----- Data provided -----

-- ==== Sys2Proof/Machine/Port.lean ====
section
/-! DEFINITION. The Console Port (10_console_port): write and read transactions, the request and answer slots, the
judgement of framing, and the taking of requests. -/

namespace Sys2Proof.Machine

/-! ## Writes (R176) -/

/-- How many bytes of a write are stored: both header bytes, then up to the stated length, and none when the argument
length is above 40 (R176). -/
def storedCount : List Byte → Nat
  | [] => 0
  | [_] => 1
  | h0 :: h1 :: rest => if 40 < h1.toNat then 2 else 2 + min rest.length (h1.toNat + flag h0.msb)

/-- The request slot that a write leaves; none when no byte was stored (R176). -/
def storedSlot (bytes : List Byte) : Option RequestSlot :=
  match bytes with
  | [] => none
  | [h0] => some { bytes := [h0], truncated := true, overlength := false }
  | h0 :: h1 :: rest =>
    let stated := h1.toNat + flag h0.msb
    some
      { bytes := bytes.take (storedCount bytes)
        truncated := 40 < h1.toNat ∨ rest.length < stated
        overlength := 40 < h1.toNat ∨ stated < rest.length }

/-- The acknowledge of each byte written: every byte stored, and no other (R176). -/
def byteAcks (bytes : List Byte) : List Bool :=
  List.replicate (storedCount bytes) true ++ List.replicate (bytes.length - storedCount bytes) false

/-! ## Framing (R177, R178) -/

/-- The check flag of a request: the top bit of header byte 0 (R176). -/
def RequestSlot.flagged (slot : RequestSlot) : Bool :=
  match slot.bytes with
  | [] => false
  | h0 :: _ => h0.msb

/-- The three steps of R178 on a request: the first that fails gives the refusal, and otherwise the request is valid. -/
def judgeFraming (address : BitVec 7) (checkRequired : Nat) (slot : RequestSlot) : Except Status Request :=
  if slot.truncated || slot.overlength then .error .badRequest
  else
    match slot.bytes with
    | h0 :: h1 :: rest =>
      let arguments := rest.take h1.toNat
      let due := crc8 (addressByte address false :: h0 :: h1 :: arguments)
      if (if h0.msb then rest.drop h1.toNat ≠ [due] else checkRequired = 1) then .error .badCheck
      else if h0.getLsbD 6 then .error .badRequest
      else
        match decodeRequest (h0.toNat % 64) arguments with
        | some r => .ok r
        | none => .error .badRequest
    | _ => .error .badRequest

/-! ## Answers (R180, R181) -/

/-- The bytes of an answer: status, data length, data, and the check byte when one is due (R177, R181). -/
def answerBytes (address : BitVec 7) (flagged : Bool) (r : Reply) : List Byte :=
  let body := byte r.status.code :: byte r.data.length :: r.data
  if flagged then body ++ [crc8 (addressByte address true :: body)] else body

/-- The answer is placed in its reserved slot, and the request is finished (R179). -/
def placeAnswer (flagged : Bool) (r : Reply) (s : State) : State :=
  { s with answers := s.answers ++ [answerBytes s.targetAddress flagged r], inProcess := none }

/-! ## Taking a request (R179, R190) -/

/-- The owning block's processing of a valid request; `lost` is the CONSOLE_LOST condition as it stood before the taking
(R185). A recall that is not refused gives no reply until its end (R203). -/
def serve (lost : Bool) (r : Request) (s : State) : State × Option Reply :=
  let answered (x : Served) : State × Option Reply := (x.1, some x.2)
  match r with
  | .keepalive => answered (serveKeepalive s)
  | .readNotices => answered (serveReadNotices lost s)
  | .clearNotices mask => answered (serveClearNotices mask s)
  | .resetSession => answered (serveResetSession s)
  | .enrolTeam team score label => answered (serveEnrolTeam team score label s)
  | .renameTeam team label => answered (serveRenameTeam team label s)
  | .benchTeam team => answered (serveBenchTeam team s)
  | .recallTeam team => answered (serveRecallTeam team s)
  | .retireTeam team => answered (serveRetireTeam team s)
  | .purgeTeam team => answered (servePurgeTeam team s)
  | .readTeam team => answered (serveReadTeam team s)
  | .adjustScore team delta => answered (serveAdjustScore team delta s)
  | .setScore team value => answered (serveSetScore team value s)
  | .bindSeat seat team => answered (serveBindSeat seat team s)
  | .unbindSeat seat => answered (serveUnbindSeat seat s)
  | .readSeat seat => answered (serveReadSeat seat s)
  | .readRoll line => answered (serveReadRoll line s)
  | .readLine line => answered (serveReadLine line s)
  | .openRound kind window choices key => answered (serveOpenRound kind window choices key s)
  | .closeRound => answered (serveCloseRound s)
  | .abandonRound => answered (serveAbandonRound s)
  | .postKey choice => answered (servePostKey choice s)
  | .judge verdict seat => answered (serveJudge verdict seat s)
  | .readRound => answered (serveReadRound s)
  | .readLadder start => answered (serveReadLadder start s)
  | .readSheet line => answered (serveReadSheet line s)
  | .readStandings first count => answered (serveReadStandings first count s)
  | .setBoard board source select console hold blank =>
    answered (serveSetBoard board source select console hold blank s)
  | .setMessage board text => answered (serveSetMessage board text s)
  | .readBoard board => answered (serveReadBoard board s)
  | .setRule id value => answered (serveSetRule id value s)
  | .readRule id => answered (serveReadRule id s)
  | .storeRules => answered (serveStoreRules s)
  | .recallRules =>
    match recallRefusal s with
    | some status => (s, some status.bare)
    | none => ({ s with recalling := true }, none)

/-- A valid request is taken: the watchdog and the CONSOLE_LOST condition first (R190), then the owning block, then the
answer. A recall in progress stays in process, with no answer (R203). -/
def takeValid (flagged : Bool) (r : Request) (s : State) : State :=
  match serve s.consoleLost r (requestTaken s) with
  | (t, some reply) => placeAnswer flagged reply t
  | (t, none) => { t with inProcess := some flagged }

/-- A request is taken out of its slot: judged for framing, and refused, or handed on (R178, R179). -/
def handleRequest (slot : RequestSlot) (s : State) : State :=
  match judgeFraming s.targetAddress (s.rule Rule.checkRequired) slot with
  | .error status => placeAnswer slot.flagged status.bare s
  | .ok r => takeValid slot.flagged r s

/-- The port takes the oldest request when no request is in process and an answer slot is free (R179). It does so at
once at every event that lets it (log entry 14), and with it places every answer but a recall's, so that no read meets the
port between the two (DESIGN CHOICE, log entry 25). -/
def takeRequest (s : State) : State :=
  match s.requests with
  | [] => s
  | slot :: rest =>
    if s.inProcess.isNone ∧ s.answers.length < 2 then handleRequest slot { s with requests := rest } else s

/-! ## Transactions (R175, R176, R181, R182) -/

/-- The port acknowledges the address of a write: its own address, from the end of start-up, while a request slot is
free (R175, R176, R204). -/
def State.acksWrite (s : State) (address : BitVec 7) : Bool :=
  s.phase = .running ∧ address = s.targetAddress ∧ s.requests.length < 2

/-- The port acknowledges the address of a read: its own address, from the end of start-up, while an answer is ready
(R181, R204). -/
def State.acksRead (s : State) (address : BitVec 7) : Bool :=
  s.phase = .running ∧ address = s.targetAddress ∧ s.answers ≠ []

/-- A transaction whose address is not acknowledged carries nothing (R175, R176, R181). -/
def refuseAddress (s : State) : State := { s with bus := { acknowledged := [false], shifted := [] } }

/-- A write transaction, from its address to its end, at which the request arrives (R176). R181 lets a read that begins while
a request is being taken meet either state of the port; here the answer is placed first, within this step (DESIGN CHOICE,
log entry 25). -/
def consoleWrite (address : BitVec 7) (bytes : List Byte) (s : State) : State :=
  if s.acksWrite address then
    let carried : State := { s with bus := { acknowledged := true :: byteAcks bytes, shifted := [] } }
    match storedSlot bytes with
    | none => carried
    | some slot => takeRequest { carried with requests := s.requests ++ [slot] }
  else refuseAddress s

/-- How many bytes of an answer a read can carry: the device goes on to the next byte while the console acknowledges, so
those up to the first that was not acknowledged, that one included (R181, R182). -/
def carriedCount : List Bool → Nat
  | [] => 0
  | true :: later => carriedCount later + 1
  | false :: _ => 1

/-- A read transaction, given by the console's acknowledge of each whole byte clocked: it carries the oldest ready answer.
When every byte of it was shifted out the read frees the answer, and each byte clocked after its last is 0xFF, whatever the
console acknowledges from the last byte on. A read that ends sooner, by its last clock or by a byte not acknowledged, leaves
the answer ready, and bytes clocked after that one carry nothing (R181, R182; DEDUCED, log entry 26). A byte cut short by a
START or STOP is not counted (DEDUCED, log entry 19). -/
def consoleRead (address : BitVec 7) (acks : List Bool) (s : State) : State :=
  if s.acksRead address then
    match s.answers with
    | [] => s
    | answer :: rest =>
      if answer.length ≤ carriedCount acks then
        let shifted := answer ++ List.replicate (acks.length - answer.length) 0xFF#8
        takeRequest { s with bus := { acknowledged := [true], shifted }, answers := rest }
      else { s with bus := { acknowledged := [true], shifted := answer.take (carriedCount acks) } }
  else refuseAddress s

/-- The console sends a request in one write transaction to the device's address (R176). -/
def sendRequest (check : Bool) (r : Request) (s : State) : State :=
  consoleWrite s.targetAddress (r.bytes s.targetAddress check) s

/-! ## The end of a recall (R203) -/

/-- What Rule Memory does at the end of a recall, and the status of its answer (R203). -/
def finishRecall (s : State) : State × Status :=
  if s.store.good then (endEvent s (recallWrites s.store s), .done) else (s.setNotice .rulesDefaulted, .state)

/-- A recall ends: the rules, the answer, and then a request that waited (R203, R179). -/
def recallComplete (s : State) : State :=
  match s.inProcess with
  | some flagged =>
    if s.recalling then
      let ended := finishRecall { s with recalling := false }
      takeRequest (placeAnswer flagged ended.2.bare ended.1)
    else s
  | none => s

end Sys2Proof.Machine
end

-----

What to do:
Please transcribe exactly the lines above from the line that has "byte 0 (R176). -/" up to and including the line that has "(R180, R181) -/"; no other line belongs in the answer.

Solution to this exercise:
/-- The check flag of a request: the top bit of header byte 0 (R176). -/
def RequestSlot.flagged (slot : RequestSlot) : Bool :=
  match slot.bytes with
  | [] => false
  | h0 :: _ => h0.msb

/-- The three steps of R178 on a request: the first that fails gives the refusal, and otherwise the request is valid. -/
def judgeFraming (address : BitVec 7) (checkRequired : Nat) (slot : RequestSlot) : Except Status Request :=
  if slot.truncated || slot.overlength then .error .badRequest
  else
    match slot.bytes with
    | h0 :: h1 :: rest =>
      let arguments := rest.take h1.toNat
      let due := crc8 (addressByte address false :: h0 :: h1 :: arguments)
      if (if h0.msb then rest.drop h1.toNat ≠ [due] else checkRequired = 1) then .error .badCheck
      else if h0.getLsbD 6 then .error .badRequest
      else
        match decodeRequest (h0.toNat % 64) arguments with
        | some r => .ok r
        | none => .error .badRequest
    | _ => .error .badRequest

/-! ## Answers (R180, R181) -/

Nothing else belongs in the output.